-- ==== Sys2Proof/Laws/State.lean ====
section
/-! SUPPORT. One lemma per field per update of State, each true by rfl, and the laws of STATUS.CODE. -/

namespace Sys2Proof.Machine

variable (s : State)

@[simp] theorem setCode_cmd (c : BitVec 4) : (s.setCode c).cmd = s.cmd := rfl
@[simp] theorem setCode_status (c : BitVec 4) : (s.setCode c).status = (s.status &&& 0xFFFFFFF0#32) ||| c.setWidth 32 := rfl
@[simp] theorem setCode_src (c : BitVec 4) : (s.setCode c).src = s.src := rfl
@[simp] theorem setCode_len (c : BitVec 4) : (s.setCode c).len = s.len := rfl
@[simp] theorem setCode_dst (c : BitVec 4) : (s.setCode c).dst = s.dst := rfl
@[simp] theorem setCode_cap (c : BitVec 4) : (s.setCode c).cap = s.cap := rfl
@[simp] theorem setCode_off (c : BitVec 4) : (s.setCode c).off = s.off := rfl
@[simp] theorem setCode_val (c : BitVec 4) : (s.setCode c).val = s.val := rfl
@[simp] theorem setCode_res (c : BitVec 4) : (s.setCode c).res = s.res := rfl
@[simp] theorem setCode_memSize (c : BitVec 4) : (s.setCode c).memSize = s.memSize := rfl
@[simp] theorem setCode_mem (c : BitVec 4) : (s.setCode c).mem = s.mem := rfl
@[simp] theorem setCode_host (c : BitVec 4) : (s.setCode c).host = s.host := rfl

@[simp] theorem setRes_cmd (n : Nat) : (s.setRes n).cmd = s.cmd := rfl
@[simp] theorem setRes_status (n : Nat) : (s.setRes n).status = s.status := rfl
@[simp] theorem setRes_src (n : Nat) : (s.setRes n).src = s.src := rfl
@[simp] theorem setRes_len (n : Nat) : (s.setRes n).len = s.len := rfl
@[simp] theorem setRes_dst (n : Nat) : (s.setRes n).dst = s.dst := rfl
@[simp] theorem setRes_cap (n : Nat) : (s.setRes n).cap = s.cap := rfl
@[simp] theorem setRes_off (n : Nat) : (s.setRes n).off = s.off := rfl
@[simp] theorem setRes_val (n : Nat) : (s.setRes n).val = s.val := rfl
@[simp] theorem setRes_res (n : Nat) : (s.setRes n).res = BitVec.ofNat 64 n := rfl
@[simp] theorem setRes_memSize (n : Nat) : (s.setRes n).memSize = s.memSize := rfl
@[simp] theorem setRes_mem (n : Nat) : (s.setRes n).mem = s.mem := rfl
@[simp] theorem setRes_host (n : Nat) : (s.setRes n).host = s.host := rfl

@[simp] theorem memWrite_cmd (a : Nat) (bs : List Byte) : (s.memWrite a bs).cmd = s.cmd := rfl
@[simp] theorem memWrite_status (a : Nat) (bs : List Byte) : (s.memWrite a bs).status = s.status := rfl
@[simp] theorem memWrite_src (a : Nat) (bs : List Byte) : (s.memWrite a bs).src = s.src := rfl
@[simp] theorem memWrite_len (a : Nat) (bs : List Byte) : (s.memWrite a bs).len = s.len := rfl
@[simp] theorem memWrite_dst (a : Nat) (bs : List Byte) : (s.memWrite a bs).dst = s.dst := rfl
@[simp] theorem memWrite_cap (a : Nat) (bs : List Byte) : (s.memWrite a bs).cap = s.cap := rfl
@[simp] theorem memWrite_off (a : Nat) (bs : List Byte) : (s.memWrite a bs).off = s.off := rfl
@[simp] theorem memWrite_val (a : Nat) (bs : List Byte) : (s.memWrite a bs).val = s.val := rfl
@[simp] theorem memWrite_res (a : Nat) (bs : List Byte) : (s.memWrite a bs).res = s.res := rfl
@[simp] theorem memWrite_memSize (a : Nat) (bs : List Byte) : (s.memWrite a bs).memSize = s.memSize := rfl
@[simp] theorem memWrite_mem (a : Nat) (bs : List Byte) : (s.memWrite a bs).mem = s.mem.writeBytes a bs := rfl
@[simp] theorem memWrite_host (a : Nat) (bs : List Byte) : (s.memWrite a bs).host = s.host := rfl

@[simp] theorem setCmd_cmd (w : Word) : (s.setCmd w).cmd = w := rfl
@[simp] theorem setCmd_status (w : Word) : (s.setCmd w).status = s.status := rfl
@[simp] theorem setCmd_src (w : Word) : (s.setCmd w).src = s.src := rfl
@[simp] theorem setCmd_len (w : Word) : (s.setCmd w).len = s.len := rfl
@[simp] theorem setCmd_dst (w : Word) : (s.setCmd w).dst = s.dst := rfl
@[simp] theorem setCmd_cap (w : Word) : (s.setCmd w).cap = s.cap := rfl
@[simp] theorem setCmd_off (w : Word) : (s.setCmd w).off = s.off := rfl
@[simp] theorem setCmd_val (w : Word) : (s.setCmd w).val = s.val := rfl
@[simp] theorem setCmd_res (w : Word) : (s.setCmd w).res = s.res := rfl
@[simp] theorem setCmd_memSize (w : Word) : (s.setCmd w).memSize = s.memSize := rfl
@[simp] theorem setCmd_mem (w : Word) : (s.setCmd w).mem = s.mem := rfl
@[simp] theorem setCmd_host (w : Word) : (s.setCmd w).host = s.host := rfl

@[simp] theorem advanceHost_cmd (rest : List HostOp) : (s.advanceHost rest).cmd = s.cmd := rfl
@[simp] theorem advanceHost_status (rest : List HostOp) : (s.advanceHost rest).status = s.status := rfl
@[simp] theorem advanceHost_src (rest : List HostOp) : (s.advanceHost rest).src = s.src := rfl
@[simp] theorem advanceHost_len (rest : List HostOp) : (s.advanceHost rest).len = s.len := rfl
@[simp] theorem advanceHost_dst (rest : List HostOp) : (s.advanceHost rest).dst = s.dst := rfl
@[simp] theorem advanceHost_cap (rest : List HostOp) : (s.advanceHost rest).cap = s.cap := rfl
@[simp] theorem advanceHost_off (rest : List HostOp) : (s.advanceHost rest).off = s.off := rfl
@[simp] theorem advanceHost_val (rest : List HostOp) : (s.advanceHost rest).val = s.val := rfl
@[simp] theorem advanceHost_res (rest : List HostOp) : (s.advanceHost rest).res = s.res := rfl
@[simp] theorem advanceHost_memSize (rest : List HostOp) : (s.advanceHost rest).memSize = s.memSize := rfl
@[simp] theorem advanceHost_mem (rest : List HostOp) : (s.advanceHost rest).mem = s.mem := rfl
@[simp] theorem advanceHost_host (rest : List HostOp) : (s.advanceHost rest).host = { s.host with pending := rest, pc := s.host.pc + 1 } := rfl

@[simp] theorem pushHost_cmd (op : HostOp) : (s.pushHost op).cmd = s.cmd := rfl
@[simp] theorem pushHost_status (op : HostOp) : (s.pushHost op).status = s.status := rfl
@[simp] theorem pushHost_src (op : HostOp) : (s.pushHost op).src = s.src := rfl
@[simp] theorem pushHost_len (op : HostOp) : (s.pushHost op).len = s.len := rfl
@[simp] theorem pushHost_dst (op : HostOp) : (s.pushHost op).dst = s.dst := rfl
@[simp] theorem pushHost_cap (op : HostOp) : (s.pushHost op).cap = s.cap := rfl
@[simp] theorem pushHost_off (op : HostOp) : (s.pushHost op).off = s.off := rfl
@[simp] theorem pushHost_val (op : HostOp) : (s.pushHost op).val = s.val := rfl
@[simp] theorem pushHost_res (op : HostOp) : (s.pushHost op).res = s.res := rfl
@[simp] theorem pushHost_memSize (op : HostOp) : (s.pushHost op).memSize = s.memSize := rfl
@[simp] theorem pushHost_mem (op : HostOp) : (s.pushHost op).mem = s.mem := rfl
@[simp] theorem pushHost_host (op : HostOp) : (s.pushHost op).host = { s.host with pending := op :: s.host.pending } := rfl

@[simp] theorem recordValue_cmd (v : DWord) : (s.recordValue v).cmd = s.cmd := rfl
@[simp] theorem recordValue_status (v : DWord) : (s.recordValue v).status = s.status := rfl
@[simp] theorem recordValue_src (v : DWord) : (s.recordValue v).src = s.src := rfl
@[simp] theorem recordValue_len (v : DWord) : (s.recordValue v).len = s.len := rfl
@[simp] theorem recordValue_dst (v : DWord) : (s.recordValue v).dst = s.dst := rfl
@[simp] theorem recordValue_cap (v : DWord) : (s.recordValue v).cap = s.cap := rfl
@[simp] theorem recordValue_off (v : DWord) : (s.recordValue v).off = s.off := rfl
@[simp] theorem recordValue_val (v : DWord) : (s.recordValue v).val = s.val := rfl
@[simp] theorem recordValue_res (v : DWord) : (s.recordValue v).res = s.res := rfl
@[simp] theorem recordValue_memSize (v : DWord) : (s.recordValue v).memSize = s.memSize := rfl
@[simp] theorem recordValue_mem (v : DWord) : (s.recordValue v).mem = s.mem := rfl
@[simp] theorem recordValue_host (v : DWord) : (s.recordValue v).host = { s.host with record := s.host.record ++ [v] } := rfl

@[simp] theorem recordFree_cmd : s.recordFree.cmd = s.cmd := rfl
@[simp] theorem recordFree_status : s.recordFree.status = s.status := rfl
@[simp] theorem recordFree_src : s.recordFree.src = s.src := rfl
@[simp] theorem recordFree_len : s.recordFree.len = s.len := rfl
@[simp] theorem recordFree_dst : s.recordFree.dst = s.dst := rfl
@[simp] theorem recordFree_cap : s.recordFree.cap = s.cap := rfl
@[simp] theorem recordFree_off : s.recordFree.off = s.off := rfl
@[simp] theorem recordFree_val : s.recordFree.val = s.val := rfl
@[simp] theorem recordFree_res : s.recordFree.res = s.res := rfl
@[simp] theorem recordFree_memSize : s.recordFree.memSize = s.memSize := rfl
@[simp] theorem recordFree_mem : s.recordFree.mem = s.mem := rfl
@[simp] theorem recordFree_host : s.recordFree.host = { s.host with record := s.host.record ++ [(Config.freeByte s.host.freeReads).setWidth 64], freeReads := s.host.freeReads + 1 } := rfl

/-- A new code is what STATUS.CODE then holds. -/
@[simp] theorem statusCode_setCode (c : BitVec 4) : (s.setCode c).statusCode = c := by
  unfold State.statusCode
  ext i hi
  have h : i = 0 ∨ i = 1 ∨ i = 2 ∨ i = 3 := by omega
  rcases h with rfl | rfl | rfl | rfl <;> simp

/-- Writing the code leaves STATUS[31:4] alone. -/
@[simp] theorem status_high_setCode (c : BitVec 4) :
    (s.setCode c).status &&& 0xFFFFFFF0#32 = s.status &&& 0xFFFFFFF0#32 := by
  have h : c.setWidth 32 &&& 0xFFFFFFF0#32 = 0#32 := by revert c; decide
  rw [setCode_status, BitVec.and_comm, BitVec.and_or_distrib_left, BitVec.and_comm _ (c.setWidth 32), h,
    BitVec.or_zero, BitVec.and_comm, BitVec.and_assoc, BitVec.and_self]

/-- The last code written is the one that stays. -/
@[simp] theorem setCode_setCode (c d : BitVec 4) : (s.setCode c).setCode d = s.setCode d := by
  have h := status_high_setCode s c
  simp only [State.setCode] at h ⊢
  rw [h]

/-- Where STATUS[31:4] is 0, STATUS after a write of the code is that code. -/
theorem status_setCode_toNat (c : BitVec 4) (h : s.status.toNat < 16) : (s.setCode c).status.toNat = c.toNat := by
  have h0 : s.status &&& 0xFFFFFFF0#32 = 0#32 := by
    have hs : s.status = (BitVec.ofNat 4 s.status.toNat).setWidth 32 := by
      apply BitVec.eq_of_toNat_eq
      simp
      omega
    rw [hs]
    generalize BitVec.ofNat 4 s.status.toNat = x
    revert x
    decide
  simp only [setCode_status, h0, BitVec.zero_or, BitVec.toNat_setWidth]
  omega

/-- Where STATUS[31:4] is 0, STATUS is its code. -/
theorem status_toNat_eq_code (h : s.status.toNat < 16) : s.status.toNat = s.statusCode.toNat := by
  unfold State.statusCode
  simp
  omega

/-- Writing the code that stands there changes nothing. -/
@[simp] theorem setCode_statusCode : s.setCode s.statusCode = s := by
  have h : (s.status &&& 0xFFFFFFF0#32) ||| (s.statusCode.setWidth 32) = s.status := by
    unfold State.statusCode
    have hm : s.status.extractLsb' 0 4 = s.status.setWidth 4 := by
      apply BitVec.eq_of_toNat_eq; simp
    have hl : (s.status.setWidth 4).setWidth 32 = s.status &&& 0xF#32 := by
      apply BitVec.eq_of_toNat_eq
      simp [BitVec.toNat_and]
      have := Nat.and_two_pow_sub_one_eq_mod s.status.toNat 4
      norm_num at this
      omega
    rw [hm, hl, ← BitVec.and_or_distrib_left]
    have : (0xFFFFFFF0#32 ||| 0xF#32) = BitVec.allOnes 32 := by decide
    rw [this, BitVec.and_allOnes]
  unfold State.setCode
  rw [h]

@[simp] theorem sourceRegion_base : s.sourceRegion.base = s.srcN := rfl
@[simp] theorem sourceRegion_length : s.sourceRegion.length = s.lenN := rfl
@[simp] theorem destRegion_base : s.destRegion.base = s.dstN := rfl
@[simp] theorem destRegion_length : s.destRegion.length = s.capN := rfl

/-- The legality of the source region, in the operands (20_memory.md R64). -/
theorem sourceLegal_iff : s.sourceLegal ↔ s.srcN + s.lenN ≤ s.memSize := Iff.rfl

/-- The legality of the destination region, in the operands (20_memory.md R64). -/
theorem destLegal_iff : s.destLegal ↔ s.dstN + s.capN ≤ s.memSize := Iff.rfl

/-! The frame of each way a command can end. Cite these rather than rfl on a computed result, which the unifier would
evaluate. -/

/-- Raising changes STATUS alone. -/
theorem setCode_frame (c : BitVec 4) : s.setCode c = { s with status := (s.setCode c).status } := rfl

/-- Completing with a result in RES changes STATUS and RES alone. -/
theorem setRes_setCode_frame (n : Nat) (c : BitVec 4) :
    (s.setRes n).setCode c =
      { s with status := ((s.setRes n).setCode c).status, res := ((s.setRes n).setCode c).res } := rfl

/-- Completing with stored bytes changes STATUS and MEM alone. -/
theorem memWrite_setCode_frame (a : Nat) (bs : List Byte) (c : BitVec 4) :
    (s.memWrite a bs).setCode c =
      { s with status := ((s.memWrite a bs).setCode c).status, mem := ((s.memWrite a bs).setCode c).mem } := rfl

/-- Completing with stored bytes and a result changes STATUS, MEM and RES alone. -/
theorem memWrite_setRes_setCode_frame (a : Nat) (bs : List Byte) (n : Nat) (c : BitVec 4) :
    ((s.memWrite a bs).setRes n).setCode c =
      { s with
          status := (((s.memWrite a bs).setRes n).setCode c).status
          res := (((s.memWrite a bs).setRes n).setCode c).res
          mem := (((s.memWrite a bs).setRes n).setCode c).mem } := rfl

/-- The codes that a command can leave: 0 from completing, 1 to 3 from raising (60_exceptions.md R240). -/
theorem code_lt_four (e : Exn) : e.code.toNat < 4 := by cases e <;> decide

@[simp] theorem code_ne_codeOk (e : Exn) : e.code ≠ codeOk := by cases e <;> decide

end Sys2Proof.Machine
end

============================================================

Beginning at the top of the entries above, output each line exactly, and end with the line in which "bs).cmd = s.cmd := rfl" appears.

-- ==== Sys2Proof/Laws/State.lean ====
section
/-! SUPPORT. One lemma per field per update of State, each true by rfl, and the laws of STATUS.CODE. -/

namespace Sys2Proof.Machine

variable (s : State)

@[simp] theorem setCode_cmd (c : BitVec 4) : (s.setCode c).cmd = s.cmd := rfl
@[simp] theorem setCode_status (c : BitVec 4) : (s.setCode c).status = (s.status &&& 0xFFFFFFF0#32) ||| c.setWidth 32 := rfl
@[simp] theorem setCode_src (c : BitVec 4) : (s.setCode c).src = s.src := rfl
@[simp] theorem setCode_len (c : BitVec 4) : (s.setCode c).len = s.len := rfl
@[simp] theorem setCode_dst (c : BitVec 4) : (s.setCode c).dst = s.dst := rfl
@[simp] theorem setCode_cap (c : BitVec 4) : (s.setCode c).cap = s.cap := rfl
@[simp] theorem setCode_off (c : BitVec 4) : (s.setCode c).off = s.off := rfl
@[simp] theorem setCode_val (c : BitVec 4) : (s.setCode c).val = s.val := rfl
@[simp] theorem setCode_res (c : BitVec 4) : (s.setCode c).res = s.res := rfl
@[simp] theorem setCode_memSize (c : BitVec 4) : (s.setCode c).memSize = s.memSize := rfl
@[simp] theorem setCode_mem (c : BitVec 4) : (s.setCode c).mem = s.mem := rfl
@[simp] theorem setCode_host (c : BitVec 4) : (s.setCode c).host = s.host := rfl

@[simp] theorem setRes_cmd (n : Nat) : (s.setRes n).cmd = s.cmd := rfl
@[simp] theorem setRes_status (n : Nat) : (s.setRes n).status = s.status := rfl
@[simp] theorem setRes_src (n : Nat) : (s.setRes n).src = s.src := rfl
@[simp] theorem setRes_len (n : Nat) : (s.setRes n).len = s.len := rfl
@[simp] theorem setRes_dst (n : Nat) : (s.setRes n).dst = s.dst := rfl
@[simp] theorem setRes_cap (n : Nat) : (s.setRes n).cap = s.cap := rfl
@[simp] theorem setRes_off (n : Nat) : (s.setRes n).off = s.off := rfl
@[simp] theorem setRes_val (n : Nat) : (s.setRes n).val = s.val := rfl
@[simp] theorem setRes_res (n : Nat) : (s.setRes n).res = BitVec.ofNat 64 n := rfl
@[simp] theorem setRes_memSize (n : Nat) : (s.setRes n).memSize = s.memSize := rfl
@[simp] theorem setRes_mem (n : Nat) : (s.setRes n).mem = s.mem := rfl
@[simp] theorem setRes_host (n : Nat) : (s.setRes n).host = s.host := rfl

@[simp] theorem memWrite_cmd (a : Nat) (bs : List Byte) : (s.memWrite a bs).cmd = s.cmd := rfl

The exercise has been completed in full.